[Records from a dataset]
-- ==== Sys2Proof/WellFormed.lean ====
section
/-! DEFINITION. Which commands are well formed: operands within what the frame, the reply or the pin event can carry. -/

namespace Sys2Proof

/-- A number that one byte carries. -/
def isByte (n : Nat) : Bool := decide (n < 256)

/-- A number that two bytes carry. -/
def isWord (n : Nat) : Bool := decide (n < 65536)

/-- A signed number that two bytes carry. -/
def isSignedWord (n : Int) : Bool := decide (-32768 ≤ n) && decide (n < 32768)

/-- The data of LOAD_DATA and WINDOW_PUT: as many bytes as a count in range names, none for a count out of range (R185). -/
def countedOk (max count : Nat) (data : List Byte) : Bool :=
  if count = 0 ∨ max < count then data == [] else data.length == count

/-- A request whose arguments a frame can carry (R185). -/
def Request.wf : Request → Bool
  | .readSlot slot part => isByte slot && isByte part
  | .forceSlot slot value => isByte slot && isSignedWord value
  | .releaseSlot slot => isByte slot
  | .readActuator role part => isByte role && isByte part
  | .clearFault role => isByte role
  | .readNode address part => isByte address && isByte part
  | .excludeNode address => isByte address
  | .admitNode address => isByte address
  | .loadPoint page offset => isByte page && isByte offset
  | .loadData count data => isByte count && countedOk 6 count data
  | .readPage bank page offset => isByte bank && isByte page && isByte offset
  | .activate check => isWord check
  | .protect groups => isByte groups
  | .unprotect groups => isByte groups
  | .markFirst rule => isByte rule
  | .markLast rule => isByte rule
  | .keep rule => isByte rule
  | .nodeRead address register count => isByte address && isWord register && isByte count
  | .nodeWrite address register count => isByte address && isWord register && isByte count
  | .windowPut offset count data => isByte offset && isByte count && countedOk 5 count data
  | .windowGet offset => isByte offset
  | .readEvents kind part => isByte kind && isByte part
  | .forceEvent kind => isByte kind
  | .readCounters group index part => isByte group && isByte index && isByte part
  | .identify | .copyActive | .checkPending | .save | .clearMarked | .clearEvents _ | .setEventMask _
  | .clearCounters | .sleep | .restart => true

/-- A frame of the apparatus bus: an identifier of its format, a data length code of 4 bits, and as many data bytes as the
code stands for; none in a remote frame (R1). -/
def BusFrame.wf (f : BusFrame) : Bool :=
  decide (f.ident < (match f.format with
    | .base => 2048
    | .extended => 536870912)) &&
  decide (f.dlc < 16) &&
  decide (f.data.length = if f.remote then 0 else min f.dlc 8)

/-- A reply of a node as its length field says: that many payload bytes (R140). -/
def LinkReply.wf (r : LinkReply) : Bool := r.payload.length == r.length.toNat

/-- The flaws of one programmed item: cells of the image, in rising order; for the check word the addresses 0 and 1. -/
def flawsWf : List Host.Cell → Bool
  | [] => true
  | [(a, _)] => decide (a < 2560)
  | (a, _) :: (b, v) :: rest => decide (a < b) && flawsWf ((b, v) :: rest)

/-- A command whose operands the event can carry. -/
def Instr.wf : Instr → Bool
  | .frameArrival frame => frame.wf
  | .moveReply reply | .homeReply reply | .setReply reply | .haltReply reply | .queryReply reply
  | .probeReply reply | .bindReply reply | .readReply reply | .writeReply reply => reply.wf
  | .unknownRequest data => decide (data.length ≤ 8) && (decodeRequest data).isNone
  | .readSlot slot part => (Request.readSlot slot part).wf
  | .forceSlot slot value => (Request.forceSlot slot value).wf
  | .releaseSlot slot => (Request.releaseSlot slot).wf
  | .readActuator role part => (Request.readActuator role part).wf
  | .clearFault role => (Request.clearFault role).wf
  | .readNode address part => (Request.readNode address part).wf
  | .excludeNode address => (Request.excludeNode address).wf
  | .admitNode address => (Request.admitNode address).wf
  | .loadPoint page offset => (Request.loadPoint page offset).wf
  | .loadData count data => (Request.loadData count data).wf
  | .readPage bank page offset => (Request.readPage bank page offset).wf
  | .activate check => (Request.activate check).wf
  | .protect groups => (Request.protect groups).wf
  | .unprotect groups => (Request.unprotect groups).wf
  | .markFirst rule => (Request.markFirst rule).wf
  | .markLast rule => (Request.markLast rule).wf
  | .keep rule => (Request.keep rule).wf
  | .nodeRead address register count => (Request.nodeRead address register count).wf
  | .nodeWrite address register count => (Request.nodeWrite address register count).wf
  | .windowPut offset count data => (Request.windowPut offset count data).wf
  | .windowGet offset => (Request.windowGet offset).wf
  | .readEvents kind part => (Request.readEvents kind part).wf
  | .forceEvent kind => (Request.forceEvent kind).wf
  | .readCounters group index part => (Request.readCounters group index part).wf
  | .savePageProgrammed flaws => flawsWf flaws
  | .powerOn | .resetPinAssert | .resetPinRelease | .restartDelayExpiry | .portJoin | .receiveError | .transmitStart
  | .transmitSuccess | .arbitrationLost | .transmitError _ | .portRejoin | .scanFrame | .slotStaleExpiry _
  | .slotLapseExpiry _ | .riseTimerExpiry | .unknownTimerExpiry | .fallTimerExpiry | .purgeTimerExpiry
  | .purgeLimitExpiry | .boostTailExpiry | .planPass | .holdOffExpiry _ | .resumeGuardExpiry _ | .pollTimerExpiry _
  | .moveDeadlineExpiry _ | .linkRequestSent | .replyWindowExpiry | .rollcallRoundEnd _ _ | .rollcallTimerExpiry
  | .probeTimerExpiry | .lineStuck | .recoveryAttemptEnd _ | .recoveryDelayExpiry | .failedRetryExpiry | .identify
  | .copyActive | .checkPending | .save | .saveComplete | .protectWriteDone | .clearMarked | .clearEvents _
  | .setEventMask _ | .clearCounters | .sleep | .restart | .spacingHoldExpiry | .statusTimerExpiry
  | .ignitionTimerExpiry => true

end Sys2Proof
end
* * *
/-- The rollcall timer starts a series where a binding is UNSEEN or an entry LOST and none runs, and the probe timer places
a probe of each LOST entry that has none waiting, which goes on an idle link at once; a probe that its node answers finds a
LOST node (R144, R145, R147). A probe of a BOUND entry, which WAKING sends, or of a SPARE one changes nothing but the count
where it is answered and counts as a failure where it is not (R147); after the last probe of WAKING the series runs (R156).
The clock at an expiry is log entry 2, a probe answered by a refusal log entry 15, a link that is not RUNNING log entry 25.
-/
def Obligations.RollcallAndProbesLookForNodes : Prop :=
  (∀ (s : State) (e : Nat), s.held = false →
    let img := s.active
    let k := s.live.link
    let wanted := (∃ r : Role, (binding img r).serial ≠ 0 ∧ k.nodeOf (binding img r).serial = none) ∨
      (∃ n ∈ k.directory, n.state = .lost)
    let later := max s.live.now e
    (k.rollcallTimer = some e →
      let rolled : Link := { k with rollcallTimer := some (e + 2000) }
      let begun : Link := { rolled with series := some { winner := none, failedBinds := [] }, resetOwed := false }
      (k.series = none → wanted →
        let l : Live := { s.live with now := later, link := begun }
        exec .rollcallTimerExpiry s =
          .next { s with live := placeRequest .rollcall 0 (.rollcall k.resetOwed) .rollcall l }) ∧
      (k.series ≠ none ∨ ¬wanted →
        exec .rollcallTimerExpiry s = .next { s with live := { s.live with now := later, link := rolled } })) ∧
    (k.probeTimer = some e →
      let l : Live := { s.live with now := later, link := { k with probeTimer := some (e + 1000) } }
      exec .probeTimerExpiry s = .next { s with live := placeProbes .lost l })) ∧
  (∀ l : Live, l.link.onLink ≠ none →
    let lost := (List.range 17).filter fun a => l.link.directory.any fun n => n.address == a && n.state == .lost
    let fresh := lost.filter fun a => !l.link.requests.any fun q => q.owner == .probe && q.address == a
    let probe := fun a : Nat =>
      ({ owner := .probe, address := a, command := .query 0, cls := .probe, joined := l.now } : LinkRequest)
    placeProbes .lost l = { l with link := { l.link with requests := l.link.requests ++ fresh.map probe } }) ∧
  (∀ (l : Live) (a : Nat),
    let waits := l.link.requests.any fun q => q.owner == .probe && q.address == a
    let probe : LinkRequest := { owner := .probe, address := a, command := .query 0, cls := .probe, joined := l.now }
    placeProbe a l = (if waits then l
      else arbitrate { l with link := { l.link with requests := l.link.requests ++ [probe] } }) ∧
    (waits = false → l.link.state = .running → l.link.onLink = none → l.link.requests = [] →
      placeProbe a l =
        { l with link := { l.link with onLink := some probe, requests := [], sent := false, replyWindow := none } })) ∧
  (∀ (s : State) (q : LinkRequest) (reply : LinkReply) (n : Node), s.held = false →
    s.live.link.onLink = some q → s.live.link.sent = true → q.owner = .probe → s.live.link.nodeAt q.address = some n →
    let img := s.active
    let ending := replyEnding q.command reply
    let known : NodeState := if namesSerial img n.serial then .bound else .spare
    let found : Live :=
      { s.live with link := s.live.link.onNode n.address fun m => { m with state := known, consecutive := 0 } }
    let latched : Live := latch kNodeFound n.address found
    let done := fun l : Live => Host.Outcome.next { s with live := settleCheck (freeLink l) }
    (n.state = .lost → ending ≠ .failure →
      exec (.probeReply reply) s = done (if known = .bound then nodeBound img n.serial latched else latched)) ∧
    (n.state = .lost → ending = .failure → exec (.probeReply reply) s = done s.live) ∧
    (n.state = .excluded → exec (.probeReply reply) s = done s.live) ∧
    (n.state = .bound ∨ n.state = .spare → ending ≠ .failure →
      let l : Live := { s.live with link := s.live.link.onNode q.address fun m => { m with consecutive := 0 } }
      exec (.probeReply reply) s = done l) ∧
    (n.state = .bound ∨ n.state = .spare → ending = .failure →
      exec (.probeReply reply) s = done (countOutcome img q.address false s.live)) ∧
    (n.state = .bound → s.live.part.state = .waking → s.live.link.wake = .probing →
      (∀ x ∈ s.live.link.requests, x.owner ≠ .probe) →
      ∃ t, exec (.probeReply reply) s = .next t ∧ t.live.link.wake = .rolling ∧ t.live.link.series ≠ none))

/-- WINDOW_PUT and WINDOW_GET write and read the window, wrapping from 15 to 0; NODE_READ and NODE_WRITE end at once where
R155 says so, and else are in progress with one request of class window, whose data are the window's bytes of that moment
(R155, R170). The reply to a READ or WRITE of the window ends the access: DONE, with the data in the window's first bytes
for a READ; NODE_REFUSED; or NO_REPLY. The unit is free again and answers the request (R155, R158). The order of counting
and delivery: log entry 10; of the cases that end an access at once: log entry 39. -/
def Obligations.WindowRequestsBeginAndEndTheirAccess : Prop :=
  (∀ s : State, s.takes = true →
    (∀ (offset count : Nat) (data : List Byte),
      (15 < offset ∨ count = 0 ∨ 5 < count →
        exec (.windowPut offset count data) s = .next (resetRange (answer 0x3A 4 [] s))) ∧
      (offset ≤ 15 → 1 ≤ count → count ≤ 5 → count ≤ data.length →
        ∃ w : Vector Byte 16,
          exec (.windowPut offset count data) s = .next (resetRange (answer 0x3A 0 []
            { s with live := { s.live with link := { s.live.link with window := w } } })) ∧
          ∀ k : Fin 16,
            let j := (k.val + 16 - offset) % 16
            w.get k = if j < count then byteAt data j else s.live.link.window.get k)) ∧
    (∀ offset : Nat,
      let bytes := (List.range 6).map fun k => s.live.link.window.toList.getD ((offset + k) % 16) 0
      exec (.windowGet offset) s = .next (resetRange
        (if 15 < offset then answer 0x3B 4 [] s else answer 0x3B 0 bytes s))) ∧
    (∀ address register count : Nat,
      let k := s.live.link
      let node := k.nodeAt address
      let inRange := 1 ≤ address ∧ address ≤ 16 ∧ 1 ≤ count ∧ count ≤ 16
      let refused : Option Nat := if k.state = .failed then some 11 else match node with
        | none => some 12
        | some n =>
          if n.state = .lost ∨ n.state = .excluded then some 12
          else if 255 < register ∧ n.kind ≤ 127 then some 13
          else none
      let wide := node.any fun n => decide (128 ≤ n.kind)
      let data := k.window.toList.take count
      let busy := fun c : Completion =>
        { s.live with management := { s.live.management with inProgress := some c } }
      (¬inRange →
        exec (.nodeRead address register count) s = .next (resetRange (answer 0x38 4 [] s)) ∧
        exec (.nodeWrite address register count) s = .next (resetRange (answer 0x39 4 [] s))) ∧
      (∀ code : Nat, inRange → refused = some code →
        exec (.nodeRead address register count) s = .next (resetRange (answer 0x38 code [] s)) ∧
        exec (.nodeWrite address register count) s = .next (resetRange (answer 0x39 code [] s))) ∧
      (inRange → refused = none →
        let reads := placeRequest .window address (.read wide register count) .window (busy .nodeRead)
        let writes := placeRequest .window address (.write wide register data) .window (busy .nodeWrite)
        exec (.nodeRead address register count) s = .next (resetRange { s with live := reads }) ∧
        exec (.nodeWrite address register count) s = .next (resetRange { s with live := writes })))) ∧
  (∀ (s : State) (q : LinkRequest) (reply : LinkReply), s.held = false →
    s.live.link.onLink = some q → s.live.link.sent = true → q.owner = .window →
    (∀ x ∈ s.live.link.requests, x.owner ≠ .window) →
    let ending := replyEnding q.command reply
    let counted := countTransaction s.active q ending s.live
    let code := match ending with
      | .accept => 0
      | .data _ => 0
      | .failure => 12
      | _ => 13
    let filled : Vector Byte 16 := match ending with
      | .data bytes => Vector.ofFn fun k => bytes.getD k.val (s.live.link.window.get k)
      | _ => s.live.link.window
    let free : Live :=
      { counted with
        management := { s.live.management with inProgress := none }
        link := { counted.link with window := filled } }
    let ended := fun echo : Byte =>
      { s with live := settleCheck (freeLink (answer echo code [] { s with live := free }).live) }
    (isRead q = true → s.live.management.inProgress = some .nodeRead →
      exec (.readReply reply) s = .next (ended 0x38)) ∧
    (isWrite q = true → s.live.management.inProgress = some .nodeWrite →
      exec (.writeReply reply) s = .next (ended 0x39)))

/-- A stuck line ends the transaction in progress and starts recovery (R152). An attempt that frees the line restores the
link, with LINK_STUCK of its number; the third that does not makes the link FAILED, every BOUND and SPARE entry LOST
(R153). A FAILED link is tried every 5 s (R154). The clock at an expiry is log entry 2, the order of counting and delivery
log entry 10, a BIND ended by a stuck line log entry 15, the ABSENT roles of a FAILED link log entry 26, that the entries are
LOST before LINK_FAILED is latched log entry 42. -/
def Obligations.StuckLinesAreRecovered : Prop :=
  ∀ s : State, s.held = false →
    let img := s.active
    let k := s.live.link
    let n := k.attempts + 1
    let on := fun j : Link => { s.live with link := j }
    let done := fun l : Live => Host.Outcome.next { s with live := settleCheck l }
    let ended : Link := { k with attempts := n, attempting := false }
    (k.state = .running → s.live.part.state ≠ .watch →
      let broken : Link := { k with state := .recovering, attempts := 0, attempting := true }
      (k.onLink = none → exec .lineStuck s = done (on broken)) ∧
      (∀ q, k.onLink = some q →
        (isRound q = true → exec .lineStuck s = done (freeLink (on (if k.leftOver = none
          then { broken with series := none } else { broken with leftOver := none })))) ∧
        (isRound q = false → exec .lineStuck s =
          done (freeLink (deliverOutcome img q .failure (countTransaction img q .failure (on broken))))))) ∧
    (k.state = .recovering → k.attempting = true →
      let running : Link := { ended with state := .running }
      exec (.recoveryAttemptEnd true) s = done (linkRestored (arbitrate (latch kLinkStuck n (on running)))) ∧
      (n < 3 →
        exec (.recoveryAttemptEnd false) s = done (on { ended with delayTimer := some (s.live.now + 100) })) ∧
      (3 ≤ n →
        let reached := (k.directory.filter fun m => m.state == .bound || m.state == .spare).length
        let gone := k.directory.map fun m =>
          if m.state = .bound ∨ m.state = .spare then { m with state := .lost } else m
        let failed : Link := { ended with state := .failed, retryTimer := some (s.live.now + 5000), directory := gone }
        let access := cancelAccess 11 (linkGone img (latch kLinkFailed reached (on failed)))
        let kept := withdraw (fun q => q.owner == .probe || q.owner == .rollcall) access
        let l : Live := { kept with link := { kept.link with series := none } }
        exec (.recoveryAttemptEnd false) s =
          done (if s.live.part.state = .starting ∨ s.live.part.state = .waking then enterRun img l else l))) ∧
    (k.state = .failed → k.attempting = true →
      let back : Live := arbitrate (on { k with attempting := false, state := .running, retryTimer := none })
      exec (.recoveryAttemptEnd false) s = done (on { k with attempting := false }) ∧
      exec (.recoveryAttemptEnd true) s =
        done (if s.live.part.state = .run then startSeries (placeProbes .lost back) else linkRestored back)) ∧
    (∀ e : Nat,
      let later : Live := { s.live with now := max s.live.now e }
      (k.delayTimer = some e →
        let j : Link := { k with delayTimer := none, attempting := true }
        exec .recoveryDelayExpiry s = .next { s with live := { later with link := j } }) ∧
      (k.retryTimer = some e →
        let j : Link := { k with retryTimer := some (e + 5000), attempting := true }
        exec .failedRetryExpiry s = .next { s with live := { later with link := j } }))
...
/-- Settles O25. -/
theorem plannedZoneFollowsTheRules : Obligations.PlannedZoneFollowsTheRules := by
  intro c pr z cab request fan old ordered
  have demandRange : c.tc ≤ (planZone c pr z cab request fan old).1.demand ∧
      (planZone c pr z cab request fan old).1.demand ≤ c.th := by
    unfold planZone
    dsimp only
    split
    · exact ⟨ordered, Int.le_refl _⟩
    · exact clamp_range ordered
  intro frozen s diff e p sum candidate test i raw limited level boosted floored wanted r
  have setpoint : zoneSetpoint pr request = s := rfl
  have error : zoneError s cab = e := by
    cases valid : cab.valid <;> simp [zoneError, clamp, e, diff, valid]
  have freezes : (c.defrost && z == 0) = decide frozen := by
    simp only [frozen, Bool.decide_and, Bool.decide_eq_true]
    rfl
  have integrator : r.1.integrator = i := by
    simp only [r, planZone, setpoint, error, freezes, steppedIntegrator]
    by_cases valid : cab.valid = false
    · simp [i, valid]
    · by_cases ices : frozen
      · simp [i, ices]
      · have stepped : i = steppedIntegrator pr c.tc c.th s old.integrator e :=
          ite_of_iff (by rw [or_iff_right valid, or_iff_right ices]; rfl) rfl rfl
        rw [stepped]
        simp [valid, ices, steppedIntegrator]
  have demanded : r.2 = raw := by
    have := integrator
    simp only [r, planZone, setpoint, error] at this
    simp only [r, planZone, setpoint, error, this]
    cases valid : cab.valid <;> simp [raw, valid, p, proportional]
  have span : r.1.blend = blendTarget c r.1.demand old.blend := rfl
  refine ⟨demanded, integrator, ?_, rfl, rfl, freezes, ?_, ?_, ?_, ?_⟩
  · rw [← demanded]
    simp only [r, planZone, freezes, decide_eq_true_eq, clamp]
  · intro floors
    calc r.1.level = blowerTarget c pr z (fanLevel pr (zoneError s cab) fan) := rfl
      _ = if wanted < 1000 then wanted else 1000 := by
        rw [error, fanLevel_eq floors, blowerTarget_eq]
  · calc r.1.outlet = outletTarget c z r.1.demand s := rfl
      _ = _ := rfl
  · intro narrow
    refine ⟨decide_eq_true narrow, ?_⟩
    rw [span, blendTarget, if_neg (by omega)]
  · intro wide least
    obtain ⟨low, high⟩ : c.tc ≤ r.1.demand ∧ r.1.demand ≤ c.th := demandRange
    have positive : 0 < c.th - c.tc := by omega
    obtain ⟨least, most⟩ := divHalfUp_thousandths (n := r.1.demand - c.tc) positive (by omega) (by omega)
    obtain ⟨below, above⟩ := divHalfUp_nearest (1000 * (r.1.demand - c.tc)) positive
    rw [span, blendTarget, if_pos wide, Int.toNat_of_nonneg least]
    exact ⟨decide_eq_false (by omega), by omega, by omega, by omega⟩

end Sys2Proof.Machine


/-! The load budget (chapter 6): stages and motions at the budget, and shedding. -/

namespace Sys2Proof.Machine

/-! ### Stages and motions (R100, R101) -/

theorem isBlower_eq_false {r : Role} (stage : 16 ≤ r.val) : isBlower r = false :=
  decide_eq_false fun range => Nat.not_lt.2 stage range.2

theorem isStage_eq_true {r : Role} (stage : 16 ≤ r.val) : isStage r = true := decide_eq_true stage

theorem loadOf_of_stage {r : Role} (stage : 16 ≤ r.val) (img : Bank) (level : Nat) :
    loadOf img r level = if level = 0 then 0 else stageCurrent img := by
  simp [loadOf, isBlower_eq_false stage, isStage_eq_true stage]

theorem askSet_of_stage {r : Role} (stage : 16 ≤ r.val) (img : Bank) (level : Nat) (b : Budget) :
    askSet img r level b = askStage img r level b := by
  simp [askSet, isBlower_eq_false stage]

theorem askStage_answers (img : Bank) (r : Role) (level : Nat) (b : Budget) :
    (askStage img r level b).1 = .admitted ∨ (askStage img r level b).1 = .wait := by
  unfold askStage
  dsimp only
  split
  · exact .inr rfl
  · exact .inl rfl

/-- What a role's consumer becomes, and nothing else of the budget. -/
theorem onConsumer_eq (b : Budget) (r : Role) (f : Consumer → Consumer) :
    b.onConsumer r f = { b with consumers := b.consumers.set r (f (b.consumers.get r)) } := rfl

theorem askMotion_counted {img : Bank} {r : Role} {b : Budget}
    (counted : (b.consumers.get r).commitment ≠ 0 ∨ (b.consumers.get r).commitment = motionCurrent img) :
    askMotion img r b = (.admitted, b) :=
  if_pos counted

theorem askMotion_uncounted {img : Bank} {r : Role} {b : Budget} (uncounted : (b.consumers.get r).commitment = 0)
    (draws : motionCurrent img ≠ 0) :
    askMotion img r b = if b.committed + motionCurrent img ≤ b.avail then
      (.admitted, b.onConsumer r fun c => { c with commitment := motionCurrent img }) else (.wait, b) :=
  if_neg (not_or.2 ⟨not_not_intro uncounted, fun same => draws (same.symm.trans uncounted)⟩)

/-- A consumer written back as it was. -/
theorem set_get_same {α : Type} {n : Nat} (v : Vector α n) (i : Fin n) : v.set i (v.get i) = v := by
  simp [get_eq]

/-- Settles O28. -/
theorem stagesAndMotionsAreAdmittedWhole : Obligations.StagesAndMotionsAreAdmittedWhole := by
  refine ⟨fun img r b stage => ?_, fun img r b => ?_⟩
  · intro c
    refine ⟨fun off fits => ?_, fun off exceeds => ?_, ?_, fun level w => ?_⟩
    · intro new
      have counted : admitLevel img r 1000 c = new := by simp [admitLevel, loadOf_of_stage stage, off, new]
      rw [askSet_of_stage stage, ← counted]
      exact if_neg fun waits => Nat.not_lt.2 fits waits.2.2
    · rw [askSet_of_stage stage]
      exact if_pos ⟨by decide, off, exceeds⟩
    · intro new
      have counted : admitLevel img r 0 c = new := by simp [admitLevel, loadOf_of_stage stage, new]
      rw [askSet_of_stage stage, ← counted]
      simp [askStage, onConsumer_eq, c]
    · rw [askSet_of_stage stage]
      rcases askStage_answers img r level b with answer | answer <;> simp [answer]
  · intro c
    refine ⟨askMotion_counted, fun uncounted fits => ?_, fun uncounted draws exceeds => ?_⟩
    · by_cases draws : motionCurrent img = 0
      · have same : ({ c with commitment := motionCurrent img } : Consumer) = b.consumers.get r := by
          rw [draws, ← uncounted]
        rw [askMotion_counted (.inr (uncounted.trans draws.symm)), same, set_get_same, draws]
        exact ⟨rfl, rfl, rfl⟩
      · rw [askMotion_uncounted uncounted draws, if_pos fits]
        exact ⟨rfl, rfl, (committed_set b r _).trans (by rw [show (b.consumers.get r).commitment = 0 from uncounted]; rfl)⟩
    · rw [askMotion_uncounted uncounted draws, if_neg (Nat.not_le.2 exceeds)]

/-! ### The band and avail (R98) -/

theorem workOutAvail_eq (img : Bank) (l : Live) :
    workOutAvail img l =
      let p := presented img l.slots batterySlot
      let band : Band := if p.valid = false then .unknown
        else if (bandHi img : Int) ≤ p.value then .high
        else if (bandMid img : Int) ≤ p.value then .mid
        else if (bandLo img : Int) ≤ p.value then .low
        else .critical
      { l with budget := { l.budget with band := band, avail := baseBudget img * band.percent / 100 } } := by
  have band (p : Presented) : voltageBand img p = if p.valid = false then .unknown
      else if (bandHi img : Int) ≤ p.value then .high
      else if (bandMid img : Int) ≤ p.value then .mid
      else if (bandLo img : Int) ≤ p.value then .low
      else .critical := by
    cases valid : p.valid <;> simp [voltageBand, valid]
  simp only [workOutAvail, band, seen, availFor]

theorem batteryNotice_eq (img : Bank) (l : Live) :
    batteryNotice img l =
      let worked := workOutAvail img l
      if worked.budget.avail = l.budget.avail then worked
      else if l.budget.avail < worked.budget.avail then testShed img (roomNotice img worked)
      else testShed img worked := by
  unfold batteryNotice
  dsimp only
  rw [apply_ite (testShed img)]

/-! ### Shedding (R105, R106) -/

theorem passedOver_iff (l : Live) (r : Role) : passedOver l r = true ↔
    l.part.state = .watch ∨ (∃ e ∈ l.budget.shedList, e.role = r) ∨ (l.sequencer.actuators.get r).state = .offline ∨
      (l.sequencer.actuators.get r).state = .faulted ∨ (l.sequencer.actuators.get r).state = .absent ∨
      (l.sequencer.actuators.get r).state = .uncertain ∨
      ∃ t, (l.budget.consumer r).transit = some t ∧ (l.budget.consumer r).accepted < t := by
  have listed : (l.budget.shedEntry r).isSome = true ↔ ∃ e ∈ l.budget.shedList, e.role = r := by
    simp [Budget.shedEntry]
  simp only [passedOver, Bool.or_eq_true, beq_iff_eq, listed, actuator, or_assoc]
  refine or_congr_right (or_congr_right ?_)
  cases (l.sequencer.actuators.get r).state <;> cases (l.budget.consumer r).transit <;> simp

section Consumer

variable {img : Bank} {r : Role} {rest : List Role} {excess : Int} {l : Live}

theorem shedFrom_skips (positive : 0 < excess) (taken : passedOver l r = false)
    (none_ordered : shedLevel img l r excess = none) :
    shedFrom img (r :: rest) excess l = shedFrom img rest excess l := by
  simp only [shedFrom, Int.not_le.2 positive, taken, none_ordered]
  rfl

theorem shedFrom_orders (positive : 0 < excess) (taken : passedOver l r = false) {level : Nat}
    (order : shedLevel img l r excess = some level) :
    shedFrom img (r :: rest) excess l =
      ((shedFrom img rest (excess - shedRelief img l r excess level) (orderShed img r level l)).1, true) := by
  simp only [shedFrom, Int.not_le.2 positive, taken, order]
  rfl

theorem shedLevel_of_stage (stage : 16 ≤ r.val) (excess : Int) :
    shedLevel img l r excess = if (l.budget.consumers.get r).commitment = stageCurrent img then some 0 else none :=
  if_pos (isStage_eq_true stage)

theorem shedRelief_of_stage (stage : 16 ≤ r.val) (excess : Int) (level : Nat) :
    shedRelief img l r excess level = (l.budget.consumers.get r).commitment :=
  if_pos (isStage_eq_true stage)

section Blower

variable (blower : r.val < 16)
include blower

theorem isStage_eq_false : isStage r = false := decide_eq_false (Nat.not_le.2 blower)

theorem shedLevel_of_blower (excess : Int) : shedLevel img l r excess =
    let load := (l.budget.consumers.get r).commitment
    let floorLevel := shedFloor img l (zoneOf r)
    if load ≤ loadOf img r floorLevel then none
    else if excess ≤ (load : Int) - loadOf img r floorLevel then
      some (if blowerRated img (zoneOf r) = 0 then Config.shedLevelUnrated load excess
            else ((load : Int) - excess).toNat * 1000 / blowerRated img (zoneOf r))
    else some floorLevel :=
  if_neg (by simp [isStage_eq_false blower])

### TASK PROMPT
Copy out the lines above exactly, beginning at the one that contains "else some floorLevel" and ending at the one that contains "if_neg (by simp [isStage_eq_false blower])".

### ANSWER FOR THIS EXERCISE
    else some floorLevel :=
  if_neg (by simp [isStage_eq_false blower])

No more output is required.